> _Problem details_
Lines to restate from the data below: from the one containing "ipv6 := f 8" to the one containing "1 ≤ p.ipv6Prefix ∧ p.ipv6Prefix ≤ 128 ∧", both included. Give them again exactly, and only them.

> _Input records_
++++++++++++++++++++

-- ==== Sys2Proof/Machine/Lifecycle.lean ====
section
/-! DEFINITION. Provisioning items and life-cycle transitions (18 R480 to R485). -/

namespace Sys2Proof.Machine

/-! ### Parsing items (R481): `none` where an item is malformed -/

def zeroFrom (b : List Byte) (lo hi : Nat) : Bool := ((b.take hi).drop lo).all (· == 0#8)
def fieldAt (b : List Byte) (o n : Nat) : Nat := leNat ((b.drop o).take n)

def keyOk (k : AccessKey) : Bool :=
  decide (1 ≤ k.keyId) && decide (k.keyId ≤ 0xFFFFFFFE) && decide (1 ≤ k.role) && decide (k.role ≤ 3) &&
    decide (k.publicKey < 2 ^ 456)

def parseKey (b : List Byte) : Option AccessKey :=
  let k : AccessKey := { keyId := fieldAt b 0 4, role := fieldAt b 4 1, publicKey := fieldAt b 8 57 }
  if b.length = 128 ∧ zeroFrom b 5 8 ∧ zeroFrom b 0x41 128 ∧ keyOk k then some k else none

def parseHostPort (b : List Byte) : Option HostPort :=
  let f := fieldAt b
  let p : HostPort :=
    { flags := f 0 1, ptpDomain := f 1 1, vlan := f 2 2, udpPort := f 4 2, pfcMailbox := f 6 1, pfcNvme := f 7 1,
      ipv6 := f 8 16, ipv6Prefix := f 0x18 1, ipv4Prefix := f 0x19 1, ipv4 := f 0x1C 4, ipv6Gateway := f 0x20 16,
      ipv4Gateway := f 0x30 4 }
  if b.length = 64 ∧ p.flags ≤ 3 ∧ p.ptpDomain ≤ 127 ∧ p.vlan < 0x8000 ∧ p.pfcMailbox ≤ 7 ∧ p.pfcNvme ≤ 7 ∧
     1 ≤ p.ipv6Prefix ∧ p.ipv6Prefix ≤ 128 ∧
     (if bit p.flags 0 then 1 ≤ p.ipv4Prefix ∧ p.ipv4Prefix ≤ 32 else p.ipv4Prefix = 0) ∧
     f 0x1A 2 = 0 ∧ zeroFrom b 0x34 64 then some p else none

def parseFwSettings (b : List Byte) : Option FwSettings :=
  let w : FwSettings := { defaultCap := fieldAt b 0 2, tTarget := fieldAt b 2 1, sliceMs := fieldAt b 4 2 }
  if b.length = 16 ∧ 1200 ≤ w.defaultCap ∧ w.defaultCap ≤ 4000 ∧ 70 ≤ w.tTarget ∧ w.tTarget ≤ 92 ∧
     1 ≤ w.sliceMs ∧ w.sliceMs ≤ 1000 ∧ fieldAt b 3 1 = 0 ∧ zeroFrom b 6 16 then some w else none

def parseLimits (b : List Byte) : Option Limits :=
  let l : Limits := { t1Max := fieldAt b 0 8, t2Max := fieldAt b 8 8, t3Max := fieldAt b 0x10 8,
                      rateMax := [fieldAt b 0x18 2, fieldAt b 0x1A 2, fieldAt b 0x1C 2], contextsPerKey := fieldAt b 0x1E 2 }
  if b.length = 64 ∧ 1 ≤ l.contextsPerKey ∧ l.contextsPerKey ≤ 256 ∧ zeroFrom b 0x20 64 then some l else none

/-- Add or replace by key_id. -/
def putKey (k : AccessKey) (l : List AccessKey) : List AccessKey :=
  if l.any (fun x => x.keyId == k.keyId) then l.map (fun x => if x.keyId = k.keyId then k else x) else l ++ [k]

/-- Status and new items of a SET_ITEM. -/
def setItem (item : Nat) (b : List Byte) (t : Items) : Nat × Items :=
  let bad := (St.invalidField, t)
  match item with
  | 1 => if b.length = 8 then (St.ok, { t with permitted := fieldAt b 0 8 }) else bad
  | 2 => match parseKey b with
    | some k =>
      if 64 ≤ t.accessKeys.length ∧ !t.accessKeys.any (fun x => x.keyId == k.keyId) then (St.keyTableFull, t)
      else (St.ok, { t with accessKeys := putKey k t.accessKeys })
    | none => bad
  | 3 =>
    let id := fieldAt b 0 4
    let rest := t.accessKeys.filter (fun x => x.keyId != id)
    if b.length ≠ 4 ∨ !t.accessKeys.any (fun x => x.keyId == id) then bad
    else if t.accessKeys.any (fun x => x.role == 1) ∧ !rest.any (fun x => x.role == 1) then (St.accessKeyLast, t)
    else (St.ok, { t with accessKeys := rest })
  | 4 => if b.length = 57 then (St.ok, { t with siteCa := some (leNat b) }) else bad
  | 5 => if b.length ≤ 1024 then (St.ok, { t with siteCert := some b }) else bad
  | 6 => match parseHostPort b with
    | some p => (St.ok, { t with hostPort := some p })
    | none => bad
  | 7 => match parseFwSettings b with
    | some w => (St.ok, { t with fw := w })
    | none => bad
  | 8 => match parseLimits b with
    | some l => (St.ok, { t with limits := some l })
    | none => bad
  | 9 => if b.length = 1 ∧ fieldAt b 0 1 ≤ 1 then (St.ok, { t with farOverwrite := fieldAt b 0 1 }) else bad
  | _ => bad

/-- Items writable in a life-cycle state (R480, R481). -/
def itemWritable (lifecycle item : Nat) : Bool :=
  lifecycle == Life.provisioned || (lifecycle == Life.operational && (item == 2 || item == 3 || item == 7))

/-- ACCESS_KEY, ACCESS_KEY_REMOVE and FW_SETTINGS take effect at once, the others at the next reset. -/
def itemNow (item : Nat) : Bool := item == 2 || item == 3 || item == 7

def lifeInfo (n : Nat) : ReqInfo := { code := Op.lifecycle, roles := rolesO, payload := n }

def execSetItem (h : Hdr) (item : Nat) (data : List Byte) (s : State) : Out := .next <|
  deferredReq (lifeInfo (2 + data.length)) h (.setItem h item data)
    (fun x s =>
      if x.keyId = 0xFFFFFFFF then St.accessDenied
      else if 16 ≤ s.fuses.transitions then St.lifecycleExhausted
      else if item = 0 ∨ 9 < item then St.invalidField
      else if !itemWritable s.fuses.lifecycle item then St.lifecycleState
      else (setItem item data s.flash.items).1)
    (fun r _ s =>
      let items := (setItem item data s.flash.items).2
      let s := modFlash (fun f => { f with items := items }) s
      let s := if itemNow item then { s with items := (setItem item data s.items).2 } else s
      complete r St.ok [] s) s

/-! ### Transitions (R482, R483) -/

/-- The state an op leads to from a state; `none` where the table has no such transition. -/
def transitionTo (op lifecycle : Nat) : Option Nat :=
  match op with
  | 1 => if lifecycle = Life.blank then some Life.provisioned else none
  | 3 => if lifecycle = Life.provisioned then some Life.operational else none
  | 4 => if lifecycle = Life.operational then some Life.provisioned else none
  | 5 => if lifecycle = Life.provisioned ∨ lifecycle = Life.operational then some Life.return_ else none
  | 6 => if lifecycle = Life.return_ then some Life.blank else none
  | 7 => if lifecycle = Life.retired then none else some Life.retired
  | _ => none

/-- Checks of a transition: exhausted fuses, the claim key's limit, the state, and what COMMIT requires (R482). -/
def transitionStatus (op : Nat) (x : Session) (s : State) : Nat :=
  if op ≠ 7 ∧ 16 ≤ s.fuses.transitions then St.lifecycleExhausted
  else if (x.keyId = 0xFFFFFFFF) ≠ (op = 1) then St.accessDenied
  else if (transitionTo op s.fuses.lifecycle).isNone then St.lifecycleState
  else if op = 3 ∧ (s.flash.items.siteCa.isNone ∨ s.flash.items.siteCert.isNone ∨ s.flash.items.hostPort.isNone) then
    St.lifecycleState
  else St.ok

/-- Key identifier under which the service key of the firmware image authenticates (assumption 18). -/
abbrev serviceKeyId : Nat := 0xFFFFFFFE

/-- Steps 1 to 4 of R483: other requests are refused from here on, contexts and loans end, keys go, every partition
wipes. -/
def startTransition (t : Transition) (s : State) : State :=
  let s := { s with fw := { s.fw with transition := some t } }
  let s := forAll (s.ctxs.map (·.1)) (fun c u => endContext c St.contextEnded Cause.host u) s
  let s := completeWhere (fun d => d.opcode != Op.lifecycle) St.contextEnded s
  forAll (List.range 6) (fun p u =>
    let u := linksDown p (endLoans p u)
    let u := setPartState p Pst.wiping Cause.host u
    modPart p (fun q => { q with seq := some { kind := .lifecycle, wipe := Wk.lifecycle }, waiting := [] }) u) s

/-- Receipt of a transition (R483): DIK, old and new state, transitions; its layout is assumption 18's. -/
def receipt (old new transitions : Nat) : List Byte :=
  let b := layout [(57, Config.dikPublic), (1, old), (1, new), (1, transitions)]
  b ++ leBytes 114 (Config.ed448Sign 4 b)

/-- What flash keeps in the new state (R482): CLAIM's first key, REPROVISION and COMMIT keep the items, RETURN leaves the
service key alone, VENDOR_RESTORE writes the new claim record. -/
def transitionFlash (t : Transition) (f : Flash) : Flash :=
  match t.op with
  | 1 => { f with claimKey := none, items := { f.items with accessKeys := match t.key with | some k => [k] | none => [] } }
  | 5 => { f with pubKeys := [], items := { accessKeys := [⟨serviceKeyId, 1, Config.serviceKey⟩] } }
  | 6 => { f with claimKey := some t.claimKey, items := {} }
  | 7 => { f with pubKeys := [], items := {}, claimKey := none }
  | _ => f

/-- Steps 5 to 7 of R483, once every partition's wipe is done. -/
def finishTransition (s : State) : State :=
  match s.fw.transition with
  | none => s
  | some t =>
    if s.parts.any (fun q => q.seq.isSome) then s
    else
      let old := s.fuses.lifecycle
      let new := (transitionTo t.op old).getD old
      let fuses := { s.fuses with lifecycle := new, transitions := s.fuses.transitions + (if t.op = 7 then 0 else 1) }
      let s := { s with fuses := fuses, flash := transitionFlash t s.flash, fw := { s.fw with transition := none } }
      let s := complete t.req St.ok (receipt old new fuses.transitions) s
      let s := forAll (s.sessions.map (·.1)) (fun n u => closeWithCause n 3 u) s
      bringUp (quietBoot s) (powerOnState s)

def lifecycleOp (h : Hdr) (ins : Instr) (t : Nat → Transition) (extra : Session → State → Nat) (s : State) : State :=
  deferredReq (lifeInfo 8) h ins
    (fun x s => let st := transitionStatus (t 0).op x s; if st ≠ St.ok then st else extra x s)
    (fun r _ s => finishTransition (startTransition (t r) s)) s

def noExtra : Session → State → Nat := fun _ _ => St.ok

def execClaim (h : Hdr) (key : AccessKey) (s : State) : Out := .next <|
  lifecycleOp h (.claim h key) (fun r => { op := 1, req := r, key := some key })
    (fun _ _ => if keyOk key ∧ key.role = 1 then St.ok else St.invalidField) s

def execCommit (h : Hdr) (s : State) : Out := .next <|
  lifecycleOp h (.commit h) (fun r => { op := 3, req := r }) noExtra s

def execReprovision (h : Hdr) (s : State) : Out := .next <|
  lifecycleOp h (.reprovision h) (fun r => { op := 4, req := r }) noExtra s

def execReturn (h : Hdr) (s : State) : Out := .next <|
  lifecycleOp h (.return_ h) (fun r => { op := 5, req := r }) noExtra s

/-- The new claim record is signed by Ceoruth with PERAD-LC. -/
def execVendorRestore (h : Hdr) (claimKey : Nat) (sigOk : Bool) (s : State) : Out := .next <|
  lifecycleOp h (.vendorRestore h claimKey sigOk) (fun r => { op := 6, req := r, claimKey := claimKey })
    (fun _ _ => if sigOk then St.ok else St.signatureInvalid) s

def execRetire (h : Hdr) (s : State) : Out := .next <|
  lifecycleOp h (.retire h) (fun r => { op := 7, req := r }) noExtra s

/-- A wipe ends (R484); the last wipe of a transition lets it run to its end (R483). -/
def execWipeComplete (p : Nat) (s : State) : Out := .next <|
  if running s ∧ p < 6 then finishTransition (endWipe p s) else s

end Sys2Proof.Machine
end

++++++++++++++++++++

> _Task output_
      ipv6 := f 8 16, ipv6Prefix := f 0x18 1, ipv4Prefix := f 0x19 1, ipv4 := f 0x1C 4, ipv6Gateway := f 0x20 16,
      ipv4Gateway := f 0x30 4 }
  if b.length = 64 ∧ p.flags ≤ 3 ∧ p.ptpDomain ≤ 127 ∧ p.vlan < 0x8000 ∧ p.pfcMailbox ≤ 7 ∧ p.pfcNvme ≤ 7 ∧
     1 ≤ p.ipv6Prefix ∧ p.ipv6Prefix ≤ 128 ∧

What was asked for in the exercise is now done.